§ **The task**:
Go to the line in the entries below that holds "byte (R255). -/" and repeat exactly from there through the line that holds "let u : UnitAt", inclusive.

(Saved entries)
-- ==== Sys2Proof/Machine/VectorItems.lean ====
section
/-! DEFINITION. The work of VECOP (R220) and of UPDATE (R228 to R237) one iteration at a time. -/

namespace Sys2Proof.Machine

/-- The class that reads an operand for the vector unit: its own in the scratchpad, the DMA engines from HBM. -/
def vecCls (o : Opd) : Nat := if dLoc o.d = 0 then 4 else 5

/-- A tensor of an iteration as rows of binary32 values. -/
structure VecIn where
  rows : List (List Word)
  md : Word
  s : State
  deriving DecidableEq, Repr

/-- Read iteration b of an operand for the vector unit. -/
def readTensor (core : Nat) (op : Op) (o : Opd) (b : Nat) (s : State) : VecIn :=
  (List.range op.ext.m).foldl (fun a m =>
    let r := readRow core (iTask op.word) op.seg (vecCls o) o b m op.ext.n a.s
    { rows := a.rows ++ [(r.elems o op.ext.n).map fun x => (elemF32 x).1], md := a.md ||| r.md, s := r.s })
    { rows := [], md := 0, s := s }

/-- A row of a vector result, converted (R116, R119). -/
def vecConv (s : State) (core : Nat) (op : Op) (b m : Nat) (vals : List Word) : ConvOut :=
  let c := op.opd 2
  convRow s core c.td c.d ((vals.zip (List.range vals.length)).map fun v =>
    (f32Elem v.1, outRnd s core c.td op.seq 1 (dOutRnd c.d) b (m * op.ext.n + v.2)))

/-- The rows m to m + 1, … of a vector result that form one row of blocks along K (R97): the first carries the scales and the
counts. The scales are chosen from the data (R113; log entry 121). -/
def vecConvBlock (s : State) (core : Nat) (op : Op) (b m : Nat) (rows : List (List Word)) : List ConvOut :=
  let c := op.opd 2
  let f := dOutEfmt c.d
  let cols : List (Nat × ConvOut) := (List.range op.ext.n).map fun n =>
    let es := (rows.zip (List.range rows.length)).map fun r =>
      (f32Elem (nth 0 r.1 n), outRnd s core c.td op.seq 1 (dOutRnd c.d) b ((m + r.2) * op.ext.n + n))
    let S := chooseScale f (es.map (·.1))
    (S, convBlock f S es {})
  let tot (p : ConvOut → Nat) : Nat := sumN (cols.map fun x => p x.2)
  (List.range rows.length).map fun i =>
    let o : ConvOut := { codes := cols.map fun x => nth 0 x.2.codes i, scales := cols.map fun x => BitVec.ofNat 8 x.1 }
    if i = 0 then { o with zeros := tot (·.zeros), sats := tot (·.sats), nonfin := tot (·.nonfin),
                           md := cols.foldl (fun a x => a ||| x.2.md) 0 }
    else o

/-- The converted rows of an iteration of a vector result. -/
def vecRows (s : State) (core : Nat) (op : Op) (b : Nat) (kb : Bool) (rows : List (List Word)) : List ConvOut :=
  if kb then
    let bs := dBs true (op.opd 2).d
    let l := chunksOf bs rows
    (l.zip (List.range l.length)).flatMap fun x => vecConvBlock s core op b (x.2 * bs) x.1
  else (rows.zip (List.range rows.length)).map fun r => vecConv s core op b r.2 r.1

/-- Write row m of iteration b of a vector result; its metadata has that of the sources (R210). -/
def putVec (core : Nat) (op : Op) (b m : Nat) (kb : Bool) (o : ConvOut) (s : State) : State :=
  let c := op.opd 2
  let s := countConv core c.td o s
  let rest := op.todo.filter fun x => x ≠ (b, m)
  let md := op.md ||| o.md ||| mdOfList (s.core core) (opSources op.word)
  let (md', s) := writeRow core (iTask op.word) op.seg 4 c op.seq op.xid md
    { b := b, m := m, n := op.ext.n, bytes := packRow (dOutEfmt c.d) o.codes, scales := o.scales,
      all := allRows op.ext.b op.ext.m, rest := rest, kb := kb } s
  modOp core op.seq (fun x => { x with md := x.md ||| o.md ||| md', todo := rest }) s

/-- Iteration b of a vector kernel (R220): its scalar goes to a shape register, or its words to TD_C. -/
def doVec (core : Nat) (op : Op) (b : Nat) (s : State) : State :=
  let (code, md0, s) := fetchKernel core (iTask op.word) op.seg (iKernel op.word) s
  let a := readTensor core op (op.opd 0) b s
  let bb := readTensor core op (op.opd 1) b a.s
  let i : Config.KernelIn :=
    { code := code, a := a.rows.flatten, b := bb.rows.flatten, mdw := (bb.s.core core).mdw, rows := op.ext.m, cols := op.ext.n,
      imm := iImm op.word, draw := drawKey s.wfn core (op.opd 2).td op.seq 1 b, shp := op.shp }
  let v := vecReads core (iTask op.word) op.seg i bb.s
  let i := { i with reads := v.data }
  let s := opMd core op.seq (md0 ||| a.md ||| bb.md ||| v.md) v.s
  let (out, md, s) := vecResult core
    (if iB205 op.word then [Config.kernelScalar i] else fitTo (op.ext.m * op.ext.n) (Config.kernel i)) s
  let s := opMd core op.seq md s
  if iB205 op.word then s.setReg (shpA core (iShpIx op.word)) (out.headD 0)
  else
    let kb := kBlocks s true (op.opd 2)
    let rows := vecRows s core op b kb (chunksOf op.ext.n out)
    forEach ((List.range op.ext.m).zip rows) (fun r s =>
      match (s.core core).op op.seq with
      | none => s
      | some o => putVec core o b r.1 kb r.2 s) s

/-! ### UPDATE -/

/-- The bytes from the first to the last that an iteration range of a tensor covers: start and length. -/
def tensorSpan (o : Opd) (f b m n : Nat) : Nat × Nat :=
  let (lo, hi) := rowSpan o b m
  (lo.toNat, (hi + rowBytes f n - lo).toNat)

/-- The scale bytes of a weight tensor with blocks along K (R97), under the block size bs: start and length. -/
def wScaleSpan (o : Opd) (bs b m n : Nat) : Nat × Nat :=
  (dScaleAddr o.d, ((b - 1) * cdiv (dRowsMax o.d) bs + (cdiv m bs - 1)) * dColsMax o.d + n)

/-- The ping-pong region that a range is, in whole units, on either side (R232; log entry 40). -/
def regionOf (s : State) (r : Nat × Nat) : Option (Nat × Region) :=
  s.regions.find? fun x =>
    (decide (x.2.base = r.1) || decide (x.2.base + x.2.side = r.1)) && decide (x.2.length = cdiv r.2 4096 * 4096)

/-- The state tensors of an optimiser: the descriptors after the masters (Table 9.2). -/
def updStates (w : BitVec 256) : Nat := iKernel w - 1

/-- The ranges that an UPDATE writes: masters, states, codes and block scales. -/
def updRanges (op : Op) : List (Nat × Nat) :=
  let e := op.ext
  let c := op.opd 2
  [tensorSpan (op.opd 1) 11 e.b e.m e.n] ++
    (List.range (updStates op.word)).map (fun i => tensorSpan (op.opd (3 + i)) (dOutEfmt (op.opd (3 + i)).d) e.b e.m e.n) ++
    [tensorSpan c (dOutEfmt c.d) e.b e.m e.n, wScaleSpan c (dBs true c.d) e.b e.m e.n]

/-- The regions that an UPDATE writes. -/
def updRegions (s : State) (op : Op) : List (Nat × Region) := (updRanges op).filterMap (regionOf s)

/-- One byte of an UPDATE goes to the side that is not current (R232); a locked slot range keeps its byte (R255). -/
def updByte (x : Nat × Byte) (w : HbmWr) : HbmWr :=
  match w.s.unitAt x.1 with
  | none => w
  | some u =>
    let a := u.addr (!w.s.sideOf u.key)
    if hbmLocked w.s a then { w with locked := true } else { w with s := hbmStore a x.2 w.s }

/-- A run of bytes of an UPDATE. -/
def updWrite (a : Nat) (l : List Byte) (s : State) : State :=
  let w := ((rangeFrom a l.length).zip l).foldl (fun w x => updByte x w) { s := s }
  whenS w.locked (stickyEvent secImgState 31) w.s

/-- The bytes of a region that an UPDATE does not write come over from the current side, except in units that the frame
has written already (R325). -/
def updCopy (s : State) (r : Nat × Region) : State :=
  forEach (List.range (r.2.length / 4096)) (fun i s =>
    let u : UnitAt := { region := r.1, side0 := r.2.base, sideBytes := r.2.side, ofs := i * 4096 }
    if s.fx.cur.units.contains u.key then s
    else copyUnit u s) s

/-- The constants of the parameter record and the step (Table 9.3, R229), in the order of the instruction's constants. -/
structure UpdPar where
  gscale : Word
  beta1 : Word
  beta2 : Word
  eps : Word
  decay : Word
  bc1 : Word
  bc2 : Word
  clip : Word
  eta : Word
  deriving DecidableEq, Repr, Inhabited

/-- The constants of an UPDATE. -/
def updPar (op : Op) : UpdPar :=
  let w (i : Nat) : Word := nth 0 op.imm i
  { gscale := w 0, beta1 := w 1, beta2 := w 2, eps := w 3, decay := w 4, bc1 := w 5, bc2 := w 6, clip := w 7, eta := w 8 }

/-- What UPDATE computes for one element (R230). -/
structure UpdEl where
  g1 : Word
  m1 : Word
  v1 : Word
  w1 : Word
  deriving DecidableEq, Repr, Inhabited

/-- One element of R230. -/
def updElem (k : Nat) (p : UpdPar) (g m v w : Word) : UpdEl :=
  let one : Word := 0x3F800000
  let g0 := f32Mul g p.gscale
  let g1 := if f32Abs p.clip = 0 then g0 else f32Clip p.clip g0
  let m1 := if k = 2 then f32Fma p.beta1 m g1 else f32Fma p.beta1 m (f32Mul (f32Add one (f32Flip p.beta1)) g1)
  let v1 := f32Fma p.beta2 v (f32Mul (f32Add one (f32Flip p.beta2)) (f32Mul g1 g1))
  let u := if k = 1 then g1 else if k = 2 then m1
    else f32Div (f32Mul m1 p.bc1) (f32Add (f32Sqrt (f32Mul v1 p.bc2)) p.eps)
  { g1 := g1, m1 := m1, v1 := v1, w1 := f32Fma (f32Flip p.eta) (f32Fma p.decay w u) w }

/-- Whether a computed value that the optimiser has is not finite. -/
def UpdEl.bad (k : Nat) (e : UpdEl) : Bool :=
  !f32Finite e.g1 || (decide (2 ≤ k) && !f32Finite e.m1) || (decide (3 ≤ k) && !f32Finite e.v1) || !f32Finite e.w1

/-- A value as it is written: under R237 a non-finite one is the element's current value. -/
def keepFinite (skip : Bool) (v cur : Word) : Word := if skip || f32Finite v then v else cur

/-- Write a row of a state or of the masters: converted under OUT_RND with class 3 (R230). -/
def updRow (core : Nat) (op : Op) (o : Opd) (b m : Nat) (vals : List Word) (s : State) : State :=
  let c := convRow s core o.td o.d ((vals.zip (List.range vals.length)).map fun v =>
    (f32Elem v.1, outRnd s core o.td op.seq 3 (dOutRnd o.d) b (m * op.ext.n + v.2)))
  opMd core op.seq c.md (updWrite (rowAddr o b m) (packRow (dOutEfmt o.d) c.codes) (countConv core o.td c s))

/-- A column of new masters, rows 512t to 512t + 511, as codes and block scales (R114, R231). -/
def updCol (s : State) (core : Nat) (op : Op) (b n t : Nat) (l : List Word) : ConvOut :=
  let c := op.opd 2
  let f := dOutEfmt c.d
  let es := (l.zip (List.range l.length)).map fun v =>
    (f32Elem v.1, outRnd s core c.td op.seq 3 2 b ((512 * t + v.2) * op.ext.n + n))
  let bs := chunksOf (dBs true c.d) es
  let top := (bs.map fun x => chooseScale f (x.map (·.1))).foldl max 0
  bs.foldl (fun o x =>
    let S := max (chooseScale f (x.map (·.1))) (top - 8)
    { (convBlock f S x o) with scales := o.scales ++ [BitVec.ofNat 8 S] }) {}

/-- The narrow image of an iteration (R231): codes and scales to the other side, and the number of elements whose code or
block scale differs from the current side. -/
def updNarrow (core : Nat) (op : Op) (b : Nat) (w1 : List (List Word)) (s : State) : State :=
  let c := op.opd 2
  let f := dOutEfmt c.d
  let bs := dBs true c.d
  let M := op.ext.m
  let cols : List ConvOut := (List.range op.ext.n).map fun n =>
    (chunksOf 512 (w1.map fun r => nth 0 r n)).zip (List.range (cdiv M 512)) |>.foldl (fun o x =>
      let t := updCol s core op b n x.2 x.1
      { o with codes := o.codes ++ t.codes, scales := o.scales ++ t.scales, zeros := o.zeros + t.zeros, sats := o.sats + t.sats,
               nonfin := o.nonfin + t.nonfin, md := o.md ||| t.md }) {}
  let oldRow (s : State) (m : Nat) : List Byte := (hbmRead (rowAddr c b m) (rowBytes f op.ext.n) s).1
  let oldScale (g n : Nat) : Byte := Mem.get s.hbm (hbmReadAddr s (kScaleAddr true c b g n))
  let changed := sumN ((List.range M).map fun m =>
    let row := oldRow s m
    ((cols.zip (List.range cols.length)).filter fun x =>
      decide (elemCode f row x.2 ≠ nth 0 x.1.codes m) || decide (oldScale (m / bs) x.2 ≠ nth 0 x.1.scales (m / bs))).length)
  let s := forEach (List.range M) (fun m s =>
    let (_, md, s) := hbmRead (rowAddr c b m) (rowBytes f op.ext.n) s
    opMd core op.seq md (updWrite (rowAddr c b m) (packRow f (cols.map fun o => nth 0 o.codes m)) s)) s
  let s := forEach (List.range (cdiv M bs)) (fun g s =>
    forEach (cols.zip (List.range cols.length)) (fun x s => updWrite (kScaleAddr true c b g x.2) [nth 0 x.1.scales g] s) s) s
  let s := forEach cols (fun o s => opMd core op.seq o.md (countConv core c.td { o with obs := [] } s)) s
  modOp core op.seq (fun o => { o with changed := o.changed + changed }) s

/-- Iteration b of UPDATE (R230, R231, R236, R237). -/
def doUpd (core : Nat) (op : Op) (b : Nat) (s : State) : State :=
  let k := iKernel op.word
  let skip := s.regBit nmCtrl 1
  let s := if b = 0 then (updRegions s op).foldl updCopy s else s
  let g := readTensor core op (op.opd 0) b s
  let w := readTensor core op (op.opd 1) b g.s
  let m := if 2 ≤ k then readTensor core op (op.opd 3) b w.s else { rows := [], md := 0, s := w.s }
  let v := if 3 ≤ k then readTensor core op (op.opd 4) b m.s else { rows := [], md := 0, s := m.s }
  let s := opMd core op.seq (g.md ||| w.md ||| m.md ||| v.md) v.s
  let at' (t : VecIn) (i j : Nat) : Word := nth 0 (nth [] t.rows i) j
  let gAt (i j : Nat) : Word := if !skip && !f32Finite (at' g i j) then 0 else at' g i j
  let el : List (List UpdEl) := (List.range op.ext.m).map fun i => (List.range op.ext.n).map fun j =>
    updElem k (updPar op) (gAt i j) (at' m i j) (at' v i j) (at' w i j)
  let badG := (g.rows.flatten.filter fun x => !f32Finite x).length
  let bad := badG ≠ 0 || el.flatten.any (UpdEl.bad k)
  let count (p : UpdEl → Word) : Nat := (el.flatten.filter fun e => !f32Finite (p e)).length
  let fix (t : VecIn) (p : UpdEl → Word) : List (List Word) :=
    (el.zip (List.range el.length)).map fun r => (r.1.zip (List.range r.1.length)).map fun e =>
      keepFinite skip (p e.1) (at' t r.2 e.2)
  let put (o : Opd) (rows : List (List Word)) (s : State) : State :=
    forEach (rows.zip (List.range rows.length)) (fun r s => updRow core op o b r.2 r.1 s) s
  let w1 := fix w (·.w1)
  let s := whenS (!skip) (fun s =>
    addWatch core (op.opd 1).td 0 0 (count (·.w1)) (addWatch core (op.opd 0).td 0 0 badG s)) s
  let s := whenS (!skip && decide (2 ≤ k)) (addWatch core (op.opd 3).td 0 0 (count (·.m1))) s
  let s := whenS (!skip && decide (3 ≤ k)) (addWatch core (op.opd 4).td 0 0 (count (·.v1))) s
  let s := put (op.opd 1) w1 s
  let s := whenS (decide (2 ≤ k)) (put (op.opd 3) (fix m (·.m1))) s
  let s := whenS (decide (3 ≤ k)) (put (op.opd 4) (fix v (·.v1))) s
  let s := updNarrow core op b w1 s
  modOp core op.seq (fun o => { o with skip := o.skip || bad }) s

/-- An UPDATE at its completion (R232, R233, R236, R248): skipped, with its event; or its regions and their units are
written in the frame, and its changed elements count for its layer. -/
def settleUpd (core : Nat) (op : Op) (s : State) : State :=
  let md := (s.core core).mdOf (op.opd 0).td
  let skip := s.regBit nmCtrl 1 && (op.skip || bit md 4 || bit md 8 || bit md 5)
  let layer := dLayer (op.opd 1).d
  if skip then
    let a := nmA core 0
    stage0 a 0 stOK (core + layer * 2 ^ 16) ((s.setBit a 0).addCnt (nmA core 4) 0 16 1)
  else
    let rs := updRegions s op
    let keys := rs.flatMap fun r => (List.range (r.2.length / 4096)).map fun i => r.1 * 2 ^ 30 + i
    let s := s.modCur fun f =>
      { f with updates := f.updates ++ rs.map (·.1), units := f.units ++ keys.filter fun k => !f.units.contains k }
    s.modCore core fun c => { c with cur := { c.cur with upd := c.cur.upd ++ [(layer, op.changed)] } }

end Sys2Proof.Machine
end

§ **Exercise solution**:
/-- One byte of an UPDATE goes to the side that is not current (R232); a locked slot range keeps its byte (R255). -/
def updByte (x : Nat × Byte) (w : HbmWr) : HbmWr :=
  match w.s.unitAt x.1 with
  | none => w
  | some u =>
    let a := u.addr (!w.s.sideOf u.key)
    if hbmLocked w.s a then { w with locked := true } else { w with s := hbmStore a x.2 w.s }

/-- A run of bytes of an UPDATE. -/
def updWrite (a : Nat) (l : List Byte) (s : State) : State :=
  let w := ((rangeFrom a l.length).zip l).foldl (fun w x => updByte x w) { s := s }
  whenS w.locked (stickyEvent secImgState 31) w.s

/-- The bytes of a region that an UPDATE does not write come over from the current side, except in units that the frame
has written already (R325). -/
def updCopy (s : State) (r : Nat × Region) : State :=
  forEach (List.range (r.2.length / 4096)) (fun i s =>
    let u : UnitAt := { region := r.1, side0 := r.2.base, sideBytes := r.2.side, ofs := i * 4096 }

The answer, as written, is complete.